Audit Report on the Development and Implementation of the NYCServ-Taxi Application Administered by the Office of Administrative Trials and Hearings

EXECUTIVE SUMMARY

We audited the NYCServ-Taxi application administered by the Office of Administrative Trials and Hearings (OATH) to determine whether the application meets the overall goals as stated in the system specifications, has adequate functions to ensure the information process is reliable, and is secure from unauthorized access.

OATH is an administrative tribunal created by the City of New York (City) to independently adjudicate the disposition of certain City-issued civil violations and administrative claims.  Its mission is to provide fair and unbiased administrative trials and hearings to New York City residents, businesses and City agencies.  The OATH Hearings Division consists of the Environmental Control Board Tribunal (ECB), the OATH Taxi & Limousine Tribunal (TLT) and the OATH Health Tribunal.  The OATH Taxi & Limousine Tribunal holds hearings on summonses issued by the New York City Taxi & Limousine Commission (TLC), the City’s Police Department (NYPD) and the Port Authority of New York and New Jersey for alleged violations of TLC and other City rules.

In 2013, the OATH implemented a new $1.5 million electronic file and case management application called NYCServ-Taxi.  Although the application is fully operational, further periodic enhancements are planned including an electronic interface with Taxi & Limousine Commission’s computer environment¹.  Currently, adjudicated and reviewed results are manually entered into TLC systems by OATH’s data entry personnel.

Audit Findings and Conclusion

Our audit found that the overall goals of the NYCServ-Taxi application as stated in the system specifications have generally been met.  In addition, the audit found that the application has adequate functions and controls to ensure that the information processed is reliable.  Further, the audit found that the application, which is Intranet-based (that is, accessible through a web browser, but used primarily on the internal network of an organization), has restricted internal access, and has been generally secured from unauthorized external access.

However, the audit also found that the NYCServ-Taxi application has internal security weaknesses that require additional system modifications and controls to remediate risks.  Specifically, the audit found the following areas of security weaknesses in NYCServ-Taxi application: Microsoft Windows password complexity has not been enabled; web server security updates are not current; there are application access control vulnerabilities, and Personally Identifiable Information (PII) is exposed.

Audit Recommendations

The audit made the following 10 recommendations:

• Coordinate with the Department of Information Technology and Telecommunication (DoITT) to enable password complexity in the Microsoft Window environment for protection of the computer system, and hosted applications.
• Test the updates to ensure their compatibility with the NYCServ-Taxi application, and apply the necessary security updates to the Web server in order to strengthen its security posture.
• Implement an enterprise patch management solution (i.e.
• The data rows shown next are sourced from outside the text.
-- ==== Sys2Proof/Machine/Gauge.lean ====
section
/-! DEFINITION. The battery gauge (R352 to R380): latches, the gauge cycle of a string, what it reports, its limits, battery
reports and the restore at Configure. -/
namespace Sys2Proof.Machine

/-! ### Converters -/

/-- Does converter `k` count (R356): assigned, its domain powered, neither held in reset nor hibernating? -/
def State.convRuns (s : State) (k : Nat) : Bool :=
  let c := s.convAt k
  s.domain 13 && !s.held 9 && c.running && !c.hib

/-- Assignment and wake thresholds of the converters by the description (R356, R371). -/
def State.assignConvs (s : State) : State :=
  s.each (upto 32) fun s k =>
    let run := s.strEnable k = 1 || s.shuntEnable k = 1
    let w := wakeThreshold (s.strWakeI k) (s.strShuntR k)
    s.setConv k fun c => { c with running := run, wakeStep := if s.strEnable k = 1 then w else 0 }

/-- Shunt resistance of the object converter `k` serves, nΩ. -/
def State.shuntOf (s : State) (k : Nat) : Nat := if s.strEnable k = 1 then s.strShuntR k else s.shuntShuntR k

/-- RAW of the converters that count, read at a strobe (R352, R353): 48 bits, with their over-range flags. -/
def State.readRaws (s : State) (raws : List Int) (ovr clk : Nat) : State :=
  let s := { s with gauge := { s.gauge with clk := clk % 2 ^ 32 } }
  s.each (upto 32) fun s k =>
    if s.convRuns k then
      match raws[k]? with
      | some r => s.setConv k fun c => { c with raw := wrapS 48 r, ovr := c.ovr || bit ovr k }
      | none => s
    else s

/-- The beacon latch (R354): the mean current of the cycle that ended. -/
def State.latchBeacon (s : State) : State :=
  s.each (upto 32) fun s k =>
    let r := s.shuntOf k
    let clk := s.gauge.clk
    let c := s.convAt k
    let i := intervalMa (rawDiff c.raw c.beaconRaw) (clkDiff clk c.beaconClk) r
    s.setConv k fun c => { c with beaconMa := i, beaconRaw := c.raw, beaconClk := clk }

/-- The tide latch (R354): the mean current of the tide that ended. -/
def State.latchTide (s : State) : State :=
  s.each (upto 32) fun s k =>
    let r := s.shuntOf k
    let clk := s.gauge.clk
    let c := s.convAt k
    let i := intervalMa (rawDiff c.raw c.tideRaw) (clkDiff clk c.tideClk) r
    s.setConv k fun c => { c with tideMa := i, tideRaw := c.raw, tideClk := clk }

/-- I_sh and I_bt of the last beacon cycle (R311). -/
def State.busCurrents (s : State) : Int × Int :=
  (sumI (s.enabledShunts.map fun k => (s.convAt k).beaconMa),
   sumI (s.enabledStrings.map fun k => if (s.convAt k).hib then 0 else (s.convAt k).beaconMa))

/-! ### Fault bits -/

/-- Is a tap code outside 0.2 V to 1.45 V? -/
def tapBad (code : Nat) : Bool := decide (code * 46875 < 200000 * 128) || decide (1450000 * 128 < code * 46875)

/-- The events of fault bits that set (R388): one per bit, coded by its number plus 1. (DESIGN CHOICE, log 64) -/
def State.raiseGauge (s : State) (k old new : Nat) : State :=
  s.each ((upto 8).filter fun b => bit new b && !bit old b) fun s b => s.raise (128 + k) (b + 1) []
Symantec, McAfee, Trend Microsystems) to ensure that the latest security patches and updates are applied.
• Take necessary steps to test future web server upgrades and then plan ahead to make necessary upgrades.
• Remediate the NYCServ-Taxi application to prevent unauthorized internal access by URL manipulation.
• Restrict access to NYCServ-Taxi webpages with administrator level functions designed for management to authorized users only.
• Ensure against similar deficiencies (web pages vulnerable to URL manipulation) in future application development projects by incorporating necessary steps into their Quality Assurance and Testing program.
• Comply with the DoITT Data Classification Policy to help guide its employees to alleviate the risk of collecting and storing PII into the NYCServ-Taxi application.
• Review the NYCServ-Taxi application data for PII and remove, block, or shield the information from unauthorized disclosure.
• Employ proper encryption methods to protect PII that is stored on the hard drives of computer systems or other network storage devices.

Agency Response

In its response, OATH generally agreed with the first three of four areas of audit findings and recommendations.  OATH stated that it has taken appropriate action to alleviate and remediate the reported risks regarding internal security weaknesses.  With regard to the findings and recommendations relating to Personally Identifiable Information (PII) exposure, OATH stated that it does not consider data collected by the NYCServ-Taxi application to be private data.  In addition, OATH stated that, to the degree it retains scanned images that require heightened security, it has adequate procedures in place to ensure these images are secure.